**WORK TO BE COMPLETED:** Where the records below show a line containing "inductive Response where", start copying; end with the line containing "none. Safe. -/", and copy it too.

**SUPPLIED DATA:**
/-- A valid record makes `OBUF` its message (42_arp R168). -/
theorem exec_arpEnc_of_valid {s : State} (h : s.arp.valid = true) : exec .arpEnc s = .next
    { s with obuf := Memory.ofBytes s.arp.message
             status := okStatus (BitVec.ofNat 16 (8 + 2 * (s.arp.hlen.toNat + s.arp.plen.toNat))) 0 .noClass 0 } := by
  rw [exec_arpEnc, execArpEnc_eq_wireEncode, arpBuild_of_valid h, wireEncode, ArpRec.message_length h]

/-- Settles O29: a valid record is output whole, and otherwise the checks in front of the first address of another length
pass and its own check raises the error. -/
theorem arpEncWritesTheMessageOrReportsTheFirstMismatch :
    Obligations.ArpEncWritesTheMessageOrReportsTheFirstMismatch := by
  refine ⟨by decide, fun s => ⟨fun hsha hspa htha htpa => ?_, fun hsha => ?_, fun hsha hspa => ?_,
    fun hsha hspa htha => ?_, fun hsha hspa htha htpa => ?_⟩⟩
  · exact exec_arpEnc_of_valid (s.arp.valid_iff.mpr ⟨hsha, htha, hspa, htpa⟩)
  · rw [exec_arpEnc, execArpEnc]
    exact checkAddr_of_ne hsha
  · rw [exec_arpEnc, execArpEnc, checkAddr_of_eq hsha]
    exact checkAddr_of_ne hspa
  · rw [exec_arpEnc, execArpEnc, checkAddr_of_eq hsha, checkAddr_of_eq hspa]
    exact checkAddr_of_ne htha
  · rw [exec_arpEnc, execArpEnc, checkAddr_of_eq hsha, checkAddr_of_eq hspa, checkAddr_of_eq htha]
    exact checkAddr_of_ne htpa

/-! ### Round trips -/

/-- The parse of any sequence, by the message that stands at its start. -/
theorem arpParse_eq (v : List Byte) : arpParse v =
    if v.length < 8 then .error (.tooShort 8 v.length) else
      if v.length < arpTotalAt (State.onView v) 0 then .error (.tooShort (arpTotalAt (State.onView v) 0) v.length)
      else .ok (arpAt (State.onView v) 0, arpTotalAt (State.onView v) 0) := by
  have h := arpParse_view (onView_wf v)
  rwa [onView_view, onView_avail] at h

@[simp] theorem bytesAt_length (s : State) (k n : Nat) : (bytesAt s k n).length = n := by simp [bytesAt]

theorem bytesAt_add (s : State) (k m n : Nat) : bytesAt s k (m + n) = bytesAt s k m ++ bytesAt s (k + m) n := by
  simp [bytesAt, List.range_add, Nat.add_assoc]

/-- The four addresses of the message at an offset have the lengths that stand in its bytes 4 and 5. -/
theorem arpAt_valid (s : State) (k : Nat) : (arpAt s k).valid = true := by
  simp [ArpRec.valid_iff, arpAt, arpHlenAt, arpPlenAt]

/-- The message of the record at an offset is the bytes that stand there: the eight of the fixed part, then the four
addresses, each where the one before it ends. -/
theorem arpAt_message (s : State) (k : Nat) : (arpAt s k).message = bytesAt s k (arpTotalAt s k) := by
  have htotal : arpTotalAt s k = 8 + arpHlenAt s k + arpPlenAt s k + arpHlenAt s k + arpPlenAt s k := by
    unfold arpTotalAt
    omega
  have htpa : k + 8 + 2 * arpHlenAt s k + arpPlenAt s k = k + 8 + arpHlenAt s k + arpPlenAt s k + arpHlenAt s k := by
    omega
  have hfixed : hiLo (halfAt s k) ++ hiLo (halfAt s (k + 2)) ++ [byteAt s (k + 4), byteAt s (k + 5)]
      ++ hiLo (halfAt s (k + 6)) = bytesAt s k 8 := by
    simp [hiLo, ← bytes2_eq, halfAt, ← beW16_eq, bytesAt, List.range_succ]
  rw [ArpRec.message, arpAt, htpa, hfixed, htotal]
  simp only [bytesAt_add, List.append_assoc, Nat.add_assoc]
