-- ==== Sys2Proof/Machine/State.lean ====
section
/-! DEFINITION. The state of the block as plain data (R7), what an operation hands back, why a step can stop, and the
state after reset. -/

namespace Sys2Proof.Machine

/-- The three outward categories of R60. -/
inductive Category where
  | ok
  | protectionFault
  | ownershipFault
  deriving DecidableEq, Repr

/-- What an operation hands back to the bus master that issued it. -/
inductive Response where
  /-- Nothing has been handed back yet. -/
  | nothing
  /-- A writing operation completed; it returns no value ("Result: none"). -/
  | done
  /-- A read's value, zero-extended to 32 bits (R65). -/
  | data (value : Word)
  /-- The result of `CHK`: the category and the composite fault code (R145). -/
  | check (category : Category) (code : Word)
  deriving DecidableEq, Repr

/-- Why the machine stops. -/
inductive Fault where
  /-- `Abort(AssertRange)` (R165): raised by DRD8, DRD16, DRD32, DWR8, DWR16, DWR32 that reach a descriptor index above
  4095, and by RRD8, RRD16, RRD32, RWR8, RWR16, RWR32 with VA >= 0x800000. "Fatal to the emulator process": the machine's
  life ends and no state survives to be observed (R166), as here. Safe (log 16). -/
  | assertRange
  deriving DecidableEq, Repr

/-- Why a request has no meaning. -/
inductive Refusal where
  /-- Raised by an arm of `exec` whose instruction has no meaning yet; every instruction has one, so by none. Safe. -/
  | notModelled (mnemonic : String)
  /-- Raised by `step` for a request whose `op` names no operation: "the machine refuses such a request (it has no step
  and changes no state)" (R63). Safe (log 20). -/
  | reservedRequest (op : BitVec 5)
  deriving DecidableEq, Repr

/-- The block's state: the descriptor store, RAM, `SYS` and `PID` (R7), the parameters of the machine (R5), and three
fields of the model's own. -/
structure State where
  /-- The open parameters of R5; no operation changes them (R17; log 5). -/
  cfg : Params
  /-- `DS.up[i]` by descriptor index (R11). -/
  up : List (Nat × BitVec 16)
  /-- `DS.lo[i]` by descriptor index (R11). -/
  lo : List (Nat × BitVec 16)
  /-- `RAM[o]` by physical offset (R17). -/
  ram : List Host.Cell
  /-- `SYS`, one bit: true in system mode (R18). -/
  sys : Bool
  /-- `PID` (R19). -/
  pid : Byte
  /-- The model's own: the requests issued and not yet performed, oldest first (R6, R61; log 6). -/
  requests : List Request
  /-- The model's own: what the last operation handed back; no operation reads it (log 8). -/
  response : Response
  /-- The model's own: how many writing operations took effect, the counter of the free value (R144; log 9). -/
  writes : Nat
  deriving DecidableEq, Repr

/-- RAM's canonical form: offsets strictly rising, no byte listed that reads as an unlisted one. -/
abbrev Memory.wf (m : List Host.Cell) : Prop := cellsCanonical m = true

/-- The state after reset. The spec gives no reset value (R25 to R27); the values stand in log 1 to 4 and log 6, 8, 9.
RAM_SIZE is R5's default, 8 MiB. -/
def State.reset : State where
  cfg := { ramFrameBits := 11, secondaryCoreId := 1 }
  up := []
  lo := []
  ram := []
  sys := false
  pid := 0#8
  requests := []
  response := .nothing
  writes := 0

end Sys2Proof.Machine
end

**RESPONSE TO THE TASK:**
inductive Response where
  /-- Nothing has been handed back yet. -/
  | nothing
  /-- A writing operation completed; it returns no value ("Result: none"). -/
  | done
  /-- A read's value, zero-extended to 32 bits (R65). -/
  | data (value : Word)
  /-- The result of `CHK`: the category and the composite fault code (R145). -/
  | check (category : Category) (code : Word)
  deriving DecidableEq, Repr

/-- Why the machine stops. -/
inductive Fault where
  /-- `Abort(AssertRange)` (R165): raised by DRD8, DRD16, DRD32, DWR8, DWR16, DWR32 that reach a descriptor index above
  4095, and by RRD8, RRD16, RRD32, RWR8, RWR16, RWR32 with VA >= 0x800000. "Fatal to the emulator process": the machine's
  life ends and no state survives to be observed (R166), as here. Safe (log 16). -/
  | assertRange
  deriving DecidableEq, Repr

/-- Why a request has no meaning. -/
inductive Refusal where
  /-- Raised by an arm of `exec` whose instruction has no meaning yet; every instruction has one, so by none. Safe. -/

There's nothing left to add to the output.